ZAPU yesterday said President Robert Mugabe has to fulfil a number of conditions if he entertains hopes of reuniting with the party.

SILAS NKALA Staff Reporter

The Dumiso Dabengwa-led party issued a comprehensive response to a plea made on December 22 by Mugabe for Zapu members who defected in 2008 to “return home”, dismissing the veteran ruler as insincere.

Dabengwa, a former politburo member, led a group of top officials who pulled out of Zanu PF citing unfulfilled promises made in the 1987 Unity Accord.

The statement signed by the Zapu presidency appeared to be shutting the door on Mugabe, saying his party failed to take advantage of the agreement to correct past mistakes.

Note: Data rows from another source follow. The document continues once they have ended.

-- ==== Sys2Proof/Machine/Core.lean ====
section
/-!
DEFINITION. The model as the host's Core.
-/

def Sys2Proof.core : Host.Core := {
  State := Sys2Proof.Machine.State
  Fault := Sys2Proof.Machine.Fault
  Refusal := Sys2Proof.Machine.Refusal
  step := Sys2Proof.Machine.step
  reset := Sys2Proof.Machine.State.reset }
end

“There was hope that the 1987 Accord would, therefore, be followed by a process of apologising, peace-building and true reconciliation based on accountability for violation of individual freedoms and personal security as well as restitution for alienated properties,” Zapu said.

“The saddest example of a missed opportunity to provide a ‘peace dividend’ is that in spite of efforts by leaders of Zapu inside the ruling Zanu PF there was no resolution to the return of properties summarily grabbed from a holding company, Nitram (Pvt) Ltd combining Zapu properties and properties bought from contributions by Zipra cadrés largely from their demobilisation payments.

“Thirty years after these properties were grabbed, they have yet to be returned.

“Consequently, many comrades who had expected livelihoods from them have either died in poverty or are living a miserable existence in their old age.”

The properties that were seized soon after independence included buildings in Bulawayo, farms and motels.

Zipra fighters had been encouraged by late Vice-President Joshua Nkomo to invest some of their money from demobilisation payments in Nitram.

“Many families would also have had the benefit of this far-sighted planning of Nkomo who believed ardently in hard work and self-reliance,” Zapu said.

“The case of Zapu and Zipra records confiscated in the early 1980s is another issue that could have been settled easily because these were important for chronicling the prosecution and evolution of the struggle for independence and the politics of our liberation movement as a whole.

“The country is poorer in its collective memory for absence of this documentary record.

“Needless to say, there may be some who wanted to expunge (as evidenced in distorted history by some writers) or downplay Zapu’s contribution to Zimbabwe’s liberation, but our share of this country’s history is sufficiently etched in folk memory.

“This is enough reason for maintaining a distinct identity because immediate gratification is not part of our make-up.”

The party said there were also a number of its members who had no attachment to Zanu PF, and any attempt to reunite with the ruling party would be a betrayal.